[Saved data entries]

-- ==== Sys2Proof/Machine/Tap.lean ====
section
/-! DEFINITION. Machine/Tap.lean: the IEEE 1149.1 TAP (17_module_electrical_mechanical.md R605, R615). -/
namespace Sys2Proof.Machine

/-- Bits of a number, least significant first, as a TAP shifts them out. -/
def tapBits (n w : Nat) : List Bool := (List.range w).map fun i => n.testBit i

/-- Select a TAP instruction. -/
def tapSelect (i : TapInstr) (s : State) : State := { s with tap := { s.tap with instr := i } }

/-- The shelf state, in which EXTEST, CLAMP and HIGHZ drive pins (R615). -/
def inShelf (s : State) : Bool := s.boot.stage == 4

/-- What drives the pins now (R615): outside the shelf state EXTEST, CLAMP and HIGHZ act as BYPASS, also one selected in it before. -/
def pinDrive (s : State) : PinDrive :=
  if !inShelf s then .functional
  else match s.tap.instr with
    | .extest => .cells
    | .clamp => .cells
    | .highz => .floating
    | _ => .functional

/-- Shift the bypass register out: one bit, read as 0. -/
def tapBypass (i : TapInstr) (s : State) : State := send (.tdo [false]) (tapSelect i s)

/-- Shift the boundary cells out and new ones in. -/
def tapCells (i : TapInstr) (cells : List Bool) (s : State) : State :=
  let s := send (.tdo s.tap.cells) (tapSelect i s)
  { s with tap := { s.tap with cells } }

/-- BYPASS (R615): the bypass register; the pins work as usual. -/
def execBypass (s : State) : Host.Outcome State Fault Refusal := .next (tapBypass .bypass s)

/-- IDCODE (R615): 0x10B8_454F is shifted out, least significant bit first. -/
def execIdcode (s : State) : Host.Outcome State Fault Refusal :=
  .next (send (.tdo (tapBits 0x10B8454F 32)) (tapSelect .idcode s))

/-- SAMPLE/PRELOAD (R615): the boundary cells' former contents go out and new ones are preloaded; no pin is driven. -/
def execSamplePreload (cells : List Bool) (s : State) : Host.Outcome State Fault Refusal := .next (tapCells .samplePreload cells s)

/-- EXTEST (R615): boundary cells drive the pins in the shelf state; at any other time it acts as BYPASS. -/
def execExtest (cells : List Bool) (s : State) : Host.Outcome State Fault Refusal :=
  .next (if inShelf s then tapCells .extest cells s else tapBypass .extest s)

/-- CLAMP (R615): pins held at the boundary cells in the shelf state, with the bypass register selected. -/
def execClamp (s : State) : Host.Outcome State Fault Refusal := .next (tapBypass .clamp s)

/-- HIGHZ (R615): pins float in the shelf state, with the bypass register selected. -/
def execHighz (s : State) : Host.Outcome State Fault Refusal := .next (tapBypass .highz s)

/-- TRST_N asserted (R605): the TAP returns to its reset state, IDCODE selected and the pins functional. -/
def execTrstNAssert (s : State) : Host.Outcome State Fault Refusal := .next (tapSelect .idcode s)

end Sys2Proof.Machine
end

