-- ==== Sys2Proof/Machine/Dispatch.lean ====
section
/-! DEFINITION. Machine/Dispatch.lean: one arm per command. -/
namespace Sys2Proof.Machine
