-- ==== Sys2Proof/Certificates/Slice0/Obligations.lean ====
section
/-! DEFINITION. Certificates/Slice0/Obligations.lean: the statements for the provers. -/
open Sys2Proof Sys2Proof.Machine

/-! ### Power-up, the wake sequence, power-down and the always-on domain (03, 17) -/

/-- R77, R79, R81, R83: an assertion of PWR_EN in standby or SAFE_HOLD, with THERMTRIP_N released, starts attempt 1 at step 1
with WAKE_STATUS cleared and FAULT_N deasserted; one that comes during a power-down starts the wake once WAKE_AFTER_POWER_DOWN
says that its 100 ms are over. Table 3.1 (R77, R81): the ready signal of a wake step switches that step's rails on and starts the next step; step 4 starts
the boot oscillator, step 8 locks the root PLL to the reference that qualified first (R116), and step 9 asserts PGOOD and releases the
security core at the boot ROM with RESULT woke. Nothing else but the clocks and wake state changes up to step 8. R78, R79, R80, R81: a step that times out, or a good rail that loses good (of an earlier step, or of the step itself before its last one), ends the attempt: the attempt's WAKE_STATUS byte
holds the step and the cause of Table 3.2, every rail goes off, and the 100 ms wait or, after the fourth attempt, SAFE_HOLD with
FAULT_N asserted and RESULT 0x2 follows; the end of the wait starts the next attempt at step 1.
Where the spec leaves a point open, the statement follows the model's choices of log entries 7, 16. -/
def Obligations.WakeSequence : Prop :=
  (
  ∀ s : State,
  (s.wake.phase = .standby ∨ s.wake.phase = .safeHold) → s.wake.thermtripN = false →
    (s.wake.pwrEn = false →
      (Answers (.pwrEnAssert false) s fun t =>
        t.wake = { s.wake with pwrEn := true, phase := .waking 1 1, faultN := false, wakePending := false, inputLost := false } ∧
        t.aon.wake = { attempts := 1, result := 0, rail := 0xFF, bytes := [(0, 0), (0, 0), (0, 0), (0, 0)] } ∧
        t = { s with wake := t.wake, aon := { s.aon with wake := t.aon.wake } }) ∧
      (Answers (.pwrEnAssert true) s fun t =>
        t.wake = { s.wake with pwrEn := true, wakePending := true } ∧
        t = { s with wake := t.wake, aon := { s.aon with wake := {} } })) ∧
    (s.wake.pwrEn = true → s.wake.wakePending = true →
      Answers .wakeAfterPowerDown s fun t =>
        t.wake = { s.wake with phase := .waking 1 1, faultN := false, wakePending := false, inputLost := false } ∧
        t.aon.wake = { attempts := 1, result := 0, rail := 0xFF, bytes := [(0, 0), (0, 0), (0, 0), (0, 0)] } ∧
        t = { s with wake := t.wake, aon := { s.aon with wake := t.aon.wake } })) ∧
  (
  ∀ (s : State) (a : Nat),
  (s.wake.phase = .waking 1 a → (∀ v ∈ s.wake.feeds, 40000 ≤ v ∧ v ≤ 60000) →
    Answers .wakeReadySignal s fun t => t = { s with wake := { s.wake with phase := .waking 2 a } }) ∧
  (∀ step mask, (step, mask) ∈ [(2, 0x001), (3, 0x002), (5, 0x01C), (6, 0x060), (7, 0x180)] → s.wake.phase = .waking step a →
    Answers .wakeReadySignal s fun t =>
      (∀ r, t.wake.rails.testBit r = (s.wake.rails ||| mask).testBit r) ∧
      t = { s with wake := { s.wake with phase := .waking (step + 1) a, rails := t.wake.rails } }) ∧
  (s.wake.phase = .waking 4 a →
    Answers .wakeReadySignal s fun t =>
      t = { s with wake := { s.wake with phase := .waking 5 a, bootOsc := true }, clk := Clk.reset }) ∧
  (s.wake.phase = .waking 8 a → (s.clk.qualA = true ∨ s.clk.qualB = true) →
    Answers .wakeReadySignal s fun t =>
      t = { s with wake := { s.wake with phase := .waking 9 a, pllLocked := true }
                   clk := { s.clk with source := t.clk.source } } ∧
      (t.clk.source = .onRefB ↔ s.clk.qualB = true ∧ (s.clk.first = some .refB ∨ s.clk.qualA = false)) ∧
      (t.clk.source ≠ .onRefB → t.clk.source = .onRefA)) ∧
  (s.wake.phase = .waking 9 a →
    Answers .wakeReadySignal s fun t =>
      t.wake.phase = .running ∧ t.wake.pgood = true ∧ t.aon = { s.aon with wake := { s.aon.wake with result := 1 } } ∧
      t.boot.secRunning = true ∧ t.boot.romDone = false ∧ t.boot.stage = 0 ∧ t.clk = s.clk ∧ t.fuses = s.fuses ∧
      t.jobs = [] ∧ t.mem = [])) ∧
  (
  ∀ (s : State) (step attempt : Nat),
  s.wake.phase = .waking step attempt → 1 ≤ attempt → attempt ≤ 4 →
    (∀ rail, 1 ≤ step → step ≤ 9 → Answers (.wakeStepTimeout rail) s fun t =>
      (∃ cause, t.aon.wake.bytes = s.aon.wake.bytes.set (attempt - 1) (step, cause) ∧
        (step = 1 → cause = 1) ∧ (step = 4 → cause = 4) ∧ (step = 9 → cause = 7) ∧
        (step ∈ [2, 3, 5, 6, 7] → cause = 2) ∧
        (step = 8 → cause = if s.clk.qualA ∨ s.clk.qualB then 6 else 5)) ∧
      (step ∈ [1, 4, 8, 9] → t.aon.wake.rail = s.aon.wake.rail) ∧
      ((step, rail) ∈ [(2, 0), (3, 1), (5, 2), (5, 3), (5, 4), (6, 5), (6, 6), (7, 7), (7, 8)] → t.aon.wake.rail = rail) ∧
      t.wake.rails = 0 ∧
      (attempt < 4 → t.wake.phase = .retryWait attempt ∧ t.aon.wake.result = s.aon.wake.result) ∧
      (attempt = 4 → t.wake.phase = .safeHold ∧ t.wake.faultN = true ∧ t.aon.wake.result = 2) ∧
      t = { s with wake := t.wake, clk := t.clk, aon := { s.aon with wake := t.aon.wake } }) ∧
    (∀ rail, (s.wake.rails.testBit rail = true ∨ (step, rail) ∈ [(5, 2), (5, 3), (6, 5), (7, 7)]) →
     Answers (.wakeRailFault rail) s fun t =>
      t.aon.wake.bytes = s.aon.wake.bytes.set (attempt - 1) (step, 3) ∧ t.aon.wake.rail = rail ∧ t.wake.rails = 0 ∧
      (attempt < 4 → t.wake.phase = .retryWait attempt) ∧
      (attempt = 4 → t.wake.phase = .safeHold ∧ t.wake.faultN = true ∧ t.aon.wake.result = 2) ∧
      t = { s with wake := t.wake, clk := t.clk, aon := { s.aon with wake := t.aon.wake } }) ∧
    (Answers .wakeRetryWaitEnd { s with wake := { s.wake with phase := .retryWait attempt } } fun t =>
      t.wake.phase = .waking 1 (attempt + 1) ∧ t.aon.wake.attempts = attempt + 1 ∧
      t = { s with wake := { s.wake with phase := .waking 1 (attempt + 1) }
                   aon := { s.aon with wake := { s.aon.wake with attempts := attempt + 1 } } }))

Task objective: Keep to the lines above, from the first one through the line where "as usual. -/" appears, and copy them exactly.

Written solution:
-- ==== Sys2Proof/Machine/Tap.lean ====
section
/-! DEFINITION. Machine/Tap.lean: the IEEE 1149.1 TAP (17_module_electrical_mechanical.md R605, R615). -/
namespace Sys2Proof.Machine

/-- Bits of a number, least significant first, as a TAP shifts them out. -/
def tapBits (n w : Nat) : List Bool := (List.range w).map fun i => n.testBit i

/-- Select a TAP instruction. -/
def tapSelect (i : TapInstr) (s : State) : State := { s with tap := { s.tap with instr := i } }

/-- The shelf state, in which EXTEST, CLAMP and HIGHZ drive pins (R615). -/
def inShelf (s : State) : Bool := s.boot.stage == 4

/-- What drives the pins now (R615): outside the shelf state EXTEST, CLAMP and HIGHZ act as BYPASS, also one selected in it before. -/
def pinDrive (s : State) : PinDrive :=
  if !inShelf s then .functional
  else match s.tap.instr with
    | .extest => .cells
    | .clamp => .cells
    | .highz => .floating
    | _ => .functional

/-- Shift the bypass register out: one bit, read as 0. -/
def tapBypass (i : TapInstr) (s : State) : State := send (.tdo [false]) (tapSelect i s)

/-- Shift the boundary cells out and new ones in. -/
def tapCells (i : TapInstr) (cells : List Bool) (s : State) : State :=
  let s := send (.tdo s.tap.cells) (tapSelect i s)
  { s with tap := { s.tap with cells } }

/-- BYPASS (R615): the bypass register; the pins work as usual. -/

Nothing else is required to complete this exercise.